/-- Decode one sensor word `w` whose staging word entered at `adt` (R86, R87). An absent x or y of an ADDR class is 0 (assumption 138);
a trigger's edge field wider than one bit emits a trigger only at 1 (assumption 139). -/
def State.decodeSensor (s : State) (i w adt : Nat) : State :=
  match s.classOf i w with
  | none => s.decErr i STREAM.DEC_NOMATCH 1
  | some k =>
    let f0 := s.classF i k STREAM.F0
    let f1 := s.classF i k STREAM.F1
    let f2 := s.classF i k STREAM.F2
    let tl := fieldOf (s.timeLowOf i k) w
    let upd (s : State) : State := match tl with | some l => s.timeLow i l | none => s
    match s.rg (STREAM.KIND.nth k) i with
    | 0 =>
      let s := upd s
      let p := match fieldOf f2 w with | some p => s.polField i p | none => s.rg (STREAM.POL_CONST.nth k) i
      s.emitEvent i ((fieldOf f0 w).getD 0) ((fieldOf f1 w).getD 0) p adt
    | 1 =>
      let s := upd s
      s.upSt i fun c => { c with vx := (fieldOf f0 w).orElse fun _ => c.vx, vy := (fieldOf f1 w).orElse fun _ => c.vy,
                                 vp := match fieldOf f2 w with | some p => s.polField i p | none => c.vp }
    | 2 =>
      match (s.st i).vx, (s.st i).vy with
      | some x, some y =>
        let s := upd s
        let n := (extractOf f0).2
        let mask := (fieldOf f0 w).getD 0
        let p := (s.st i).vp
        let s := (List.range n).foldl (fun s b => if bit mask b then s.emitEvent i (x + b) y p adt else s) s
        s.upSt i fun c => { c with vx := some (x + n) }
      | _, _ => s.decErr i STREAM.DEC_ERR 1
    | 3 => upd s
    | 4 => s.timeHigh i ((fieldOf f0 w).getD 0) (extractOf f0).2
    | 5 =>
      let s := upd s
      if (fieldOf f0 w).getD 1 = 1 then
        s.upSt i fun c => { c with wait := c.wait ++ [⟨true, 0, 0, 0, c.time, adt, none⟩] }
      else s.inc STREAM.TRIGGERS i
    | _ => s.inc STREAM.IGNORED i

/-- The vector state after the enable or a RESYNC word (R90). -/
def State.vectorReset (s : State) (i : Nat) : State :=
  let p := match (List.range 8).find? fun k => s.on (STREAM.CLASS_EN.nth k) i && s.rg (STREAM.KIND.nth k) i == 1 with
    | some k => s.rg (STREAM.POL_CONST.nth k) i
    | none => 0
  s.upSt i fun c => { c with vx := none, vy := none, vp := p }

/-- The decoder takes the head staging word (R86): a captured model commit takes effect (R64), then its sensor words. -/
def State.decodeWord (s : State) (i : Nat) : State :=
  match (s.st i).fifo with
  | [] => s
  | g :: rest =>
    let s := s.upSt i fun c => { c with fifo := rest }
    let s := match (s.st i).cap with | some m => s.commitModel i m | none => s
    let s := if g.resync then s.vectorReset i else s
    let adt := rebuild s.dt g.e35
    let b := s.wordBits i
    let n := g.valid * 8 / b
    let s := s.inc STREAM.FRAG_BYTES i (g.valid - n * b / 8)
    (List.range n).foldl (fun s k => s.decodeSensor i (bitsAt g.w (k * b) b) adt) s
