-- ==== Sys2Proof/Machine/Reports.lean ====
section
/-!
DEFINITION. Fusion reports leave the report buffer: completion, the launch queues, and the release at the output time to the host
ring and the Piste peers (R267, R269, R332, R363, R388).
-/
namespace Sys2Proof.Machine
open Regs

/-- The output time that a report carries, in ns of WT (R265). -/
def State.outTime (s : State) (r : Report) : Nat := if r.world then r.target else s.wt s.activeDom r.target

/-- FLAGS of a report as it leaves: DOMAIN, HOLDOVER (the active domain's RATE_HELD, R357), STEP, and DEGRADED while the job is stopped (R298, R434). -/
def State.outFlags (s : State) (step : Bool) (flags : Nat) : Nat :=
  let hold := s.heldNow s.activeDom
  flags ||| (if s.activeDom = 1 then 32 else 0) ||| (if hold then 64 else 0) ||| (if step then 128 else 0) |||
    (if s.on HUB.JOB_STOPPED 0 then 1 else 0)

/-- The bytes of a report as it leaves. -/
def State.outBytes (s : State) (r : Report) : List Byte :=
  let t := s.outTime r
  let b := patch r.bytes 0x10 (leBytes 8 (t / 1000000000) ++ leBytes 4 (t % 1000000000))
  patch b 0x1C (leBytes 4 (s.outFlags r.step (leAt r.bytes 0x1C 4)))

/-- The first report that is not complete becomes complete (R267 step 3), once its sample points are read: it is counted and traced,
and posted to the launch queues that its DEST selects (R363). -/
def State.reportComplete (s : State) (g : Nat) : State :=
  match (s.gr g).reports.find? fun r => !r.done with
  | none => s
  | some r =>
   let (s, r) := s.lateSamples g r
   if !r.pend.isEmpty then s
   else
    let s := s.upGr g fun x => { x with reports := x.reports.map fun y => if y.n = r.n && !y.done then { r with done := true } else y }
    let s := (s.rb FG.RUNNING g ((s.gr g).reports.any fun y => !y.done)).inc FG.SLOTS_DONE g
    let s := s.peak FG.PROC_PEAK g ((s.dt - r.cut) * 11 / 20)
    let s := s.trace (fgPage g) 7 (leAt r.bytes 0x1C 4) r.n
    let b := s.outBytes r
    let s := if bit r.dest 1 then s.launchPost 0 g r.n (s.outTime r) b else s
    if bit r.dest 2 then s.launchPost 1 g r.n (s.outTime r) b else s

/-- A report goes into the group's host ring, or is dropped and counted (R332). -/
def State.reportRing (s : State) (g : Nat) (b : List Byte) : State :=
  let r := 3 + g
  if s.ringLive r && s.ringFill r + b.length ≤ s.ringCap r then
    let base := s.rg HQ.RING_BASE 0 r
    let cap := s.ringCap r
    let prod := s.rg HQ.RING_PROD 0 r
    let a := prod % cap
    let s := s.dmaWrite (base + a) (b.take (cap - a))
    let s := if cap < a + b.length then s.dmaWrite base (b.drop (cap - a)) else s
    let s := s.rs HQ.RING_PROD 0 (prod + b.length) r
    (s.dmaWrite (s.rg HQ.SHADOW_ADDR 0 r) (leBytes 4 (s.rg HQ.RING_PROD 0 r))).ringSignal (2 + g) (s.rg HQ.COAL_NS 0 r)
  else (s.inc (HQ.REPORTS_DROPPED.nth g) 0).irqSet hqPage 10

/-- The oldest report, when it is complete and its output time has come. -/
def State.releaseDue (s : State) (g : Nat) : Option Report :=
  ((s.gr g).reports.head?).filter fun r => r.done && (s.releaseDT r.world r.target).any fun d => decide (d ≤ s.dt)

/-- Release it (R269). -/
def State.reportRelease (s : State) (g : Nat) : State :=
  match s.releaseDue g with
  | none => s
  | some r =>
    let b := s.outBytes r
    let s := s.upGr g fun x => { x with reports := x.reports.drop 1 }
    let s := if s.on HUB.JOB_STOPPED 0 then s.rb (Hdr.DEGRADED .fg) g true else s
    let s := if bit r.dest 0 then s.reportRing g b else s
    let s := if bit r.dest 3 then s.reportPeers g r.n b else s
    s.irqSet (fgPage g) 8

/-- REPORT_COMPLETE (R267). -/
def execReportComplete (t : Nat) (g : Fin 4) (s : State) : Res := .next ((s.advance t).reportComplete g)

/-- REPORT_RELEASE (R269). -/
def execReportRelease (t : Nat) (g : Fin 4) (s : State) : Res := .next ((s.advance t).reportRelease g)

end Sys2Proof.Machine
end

> Task brief
Provide a faithful, complete copy of the entries above.

> Reply to the task
/-- Decode one sensor word `w` whose staging word entered at `adt` (R86, R87). An absent x or y of an ADDR class is 0 (assumption 138);
a trigger's edge field wider than one bit emits a trigger only at 1 (assumption 139). -/
def State.decodeSensor (s : State) (i w adt : Nat) : State :=
  match s.classOf i w with
  | none => s.decErr i STREAM.DEC_NOMATCH 1
  | some k =>
    let f0 := s.classF i k STREAM.F0
    let f1 := s.classF i k STREAM.F1
    let f2 := s.classF i k STREAM.F2
    let tl := fieldOf (s.timeLowOf i k) w
    let upd (s : State) : State := match tl with | some l => s.timeLow i l | none => s
    match s.rg (STREAM.KIND.nth k) i with
    | 0 =>
      let s := upd s
      let p := match fieldOf f2 w with | some p => s.polField i p | none => s.rg (STREAM.POL_CONST.nth k) i
      s.emitEvent i ((fieldOf f0 w).getD 0) ((fieldOf f1 w).getD 0) p adt
    | 1 =>
      let s := upd s
      s.upSt i fun c => { c with vx := (fieldOf f0 w).orElse fun _ => c.vx, vy := (fieldOf f1 w).orElse fun _ => c.vy,
                                 vp := match fieldOf f2 w with | some p => s.polField i p | none => c.vp }
    | 2 =>
      match (s.st i).vx, (s.st i).vy with
      | some x, some y =>
        let s := upd s
        let n := (extractOf f0).2
        let mask := (fieldOf f0 w).getD 0
        let p := (s.st i).vp
        let s := (List.range n).foldl (fun s b => if bit mask b then s.emitEvent i (x + b) y p adt else s) s
        s.upSt i fun c => { c with vx := some (x + n) }
      | _, _ => s.decErr i STREAM.DEC_ERR 1
    | 3 => upd s
    | 4 => s.timeHigh i ((fieldOf f0 w).getD 0) (extractOf f0).2
    | 5 =>
      let s := upd s
      if (fieldOf f0 w).getD 1 = 1 then
        s.upSt i fun c => { c with wait := c.wait ++ [⟨true, 0, 0, 0, c.time, adt, none⟩] }
      else s.inc STREAM.TRIGGERS i
    | _ => s.inc STREAM.IGNORED i

/-- The vector state after the enable or a RESYNC word (R90). -/
def State.vectorReset (s : State) (i : Nat) : State :=
  let p := match (List.range 8).find? fun k => s.on (STREAM.CLASS_EN.nth k) i && s.rg (STREAM.KIND.nth k) i == 1 with
    | some k => s.rg (STREAM.POL_CONST.nth k) i
    | none => 0
  s.upSt i fun c => { c with vx := none, vy := none, vp := p }

/-- The decoder takes the head staging word (R86): a captured model commit takes effect (R64), then its sensor words. -/
def State.decodeWord (s : State) (i : Nat) : State :=
  match (s.st i).fifo with
  | [] => s
  | g :: rest =>
    let s := s.upSt i fun c => { c with fifo := rest }
    let s := match (s.st i).cap with | some m => s.commitModel i m | none => s
    let s := if g.resync then s.vectorReset i else s
    let adt := rebuild s.dt g.e35
    let b := s.wordBits i
    let n := g.valid * 8 / b
    let s := s.inc STREAM.FRAG_BYTES i (g.valid - n * b / 8)
    (List.range n).foldl (fun s k => s.decodeSensor i (bitsAt g.w (k * b) b) adt) s
-- ==== Sys2Proof/Machine/Reports.lean ====
section
/-!
DEFINITION. Fusion reports leave the report buffer: completion, the launch queues, and the release at the output time to the host
ring and the Piste peers (R267, R269, R332, R363, R388).
-/
namespace Sys2Proof.Machine
open Regs

/-- The output time that a report carries, in ns of WT (R265). -/
def State.outTime (s : State) (r : Report) : Nat := if r.world then r.target else s.wt s.activeDom r.target

/-- FLAGS of a report as it leaves: DOMAIN, HOLDOVER (the active domain's RATE_HELD, R357), STEP, and DEGRADED while the job is stopped (R298, R434). -/
def State.outFlags (s : State) (step : Bool) (flags : Nat) : Nat :=
  let hold := s.heldNow s.activeDom
  flags ||| (if s.activeDom = 1 then 32 else 0) ||| (if hold then 64 else 0) ||| (if step then 128 else 0) |||
    (if s.on HUB.JOB_STOPPED 0 then 1 else 0)

/-- The bytes of a report as it leaves. -/
def State.outBytes (s : State) (r : Report) : List Byte :=
  let t := s.outTime r
  let b := patch r.bytes 0x10 (leBytes 8 (t / 1000000000) ++ leBytes 4 (t % 1000000000))
  patch b 0x1C (leBytes 4 (s.outFlags r.step (leAt r.bytes 0x1C 4)))

/-- The first report that is not complete becomes complete (R267 step 3), once its sample points are read: it is counted and traced,
and posted to the launch queues that its DEST selects (R363). -/
def State.reportComplete (s : State) (g : Nat) : State :=
  match (s.gr g).reports.find? fun r => !r.done with
  | none => s
  | some r =>
   let (s, r) := s.lateSamples g r
   if !r.pend.isEmpty then s
   else
    let s := s.upGr g fun x => { x with reports := x.reports.map fun y => if y.n = r.n && !y.done then { r with done := true } else y }
    let s := (s.rb FG.RUNNING g ((s.gr g).reports.any fun y => !y.done)).inc FG.SLOTS_DONE g
    let s := s.peak FG.PROC_PEAK g ((s.dt - r.cut) * 11 / 20)
    let s := s.trace (fgPage g) 7 (leAt r.bytes 0x1C 4) r.n
    let b := s.outBytes r
    let s := if bit r.dest 1 then s.launchPost 0 g r.n (s.outTime r) b else s
    if bit r.dest 2 then s.launchPost 1 g r.n (s.outTime r) b else s

/-- A report goes into the group's host ring, or is dropped and counted (R332). -/
def State.reportRing (s : State) (g : Nat) (b : List Byte) : State :=
  let r := 3 + g
  if s.ringLive r && s.ringFill r + b.length ≤ s.ringCap r then
    let base := s.rg HQ.RING_BASE 0 r
    let cap := s.ringCap r
    let prod := s.rg HQ.RING_PROD 0 r
    let a := prod % cap
    let s := s.dmaWrite (base + a) (b.take (cap - a))
    let s := if cap < a + b.length then s.dmaWrite base (b.drop (cap - a)) else s
    let s := s.rs HQ.RING_PROD 0 (prod + b.length) r
    (s.dmaWrite (s.rg HQ.SHADOW_ADDR 0 r) (leBytes 4 (s.rg HQ.RING_PROD 0 r))).ringSignal (2 + g) (s.rg HQ.COAL_NS 0 r)
  else (s.inc (HQ.REPORTS_DROPPED.nth g) 0).irqSet hqPage 10

/-- The oldest report, when it is complete and its output time has come. -/
def State.releaseDue (s : State) (g : Nat) : Option Report :=
  ((s.gr g).reports.head?).filter fun r => r.done && (s.releaseDT r.world r.target).any fun d => decide (d ≤ s.dt)

/-- Release it (R269). -/
def State.reportRelease (s : State) (g : Nat) : State :=
  match s.releaseDue g with
  | none => s
  | some r =>
    let b := s.outBytes r
    let s := s.upGr g fun x => { x with reports := x.reports.drop 1 }
    let s := if s.on HUB.JOB_STOPPED 0 then s.rb (Hdr.DEGRADED .fg) g true else s
    let s := if bit r.dest 0 then s.reportRing g b else s
    let s := if bit r.dest 3 then s.reportPeers g r.n b else s
    s.irqSet (fgPage g) 8

/-- REPORT_COMPLETE (R267). -/
def execReportComplete (t : Nat) (g : Fin 4) (s : State) : Res := .next ((s.advance t).reportComplete g)

/-- REPORT_RELEASE (R269). -/
def execReportRelease (t : Nat) (g : Fin 4) (s : State) : Res := .next ((s.advance t).reportRelease g)

end Sys2Proof.Machine
end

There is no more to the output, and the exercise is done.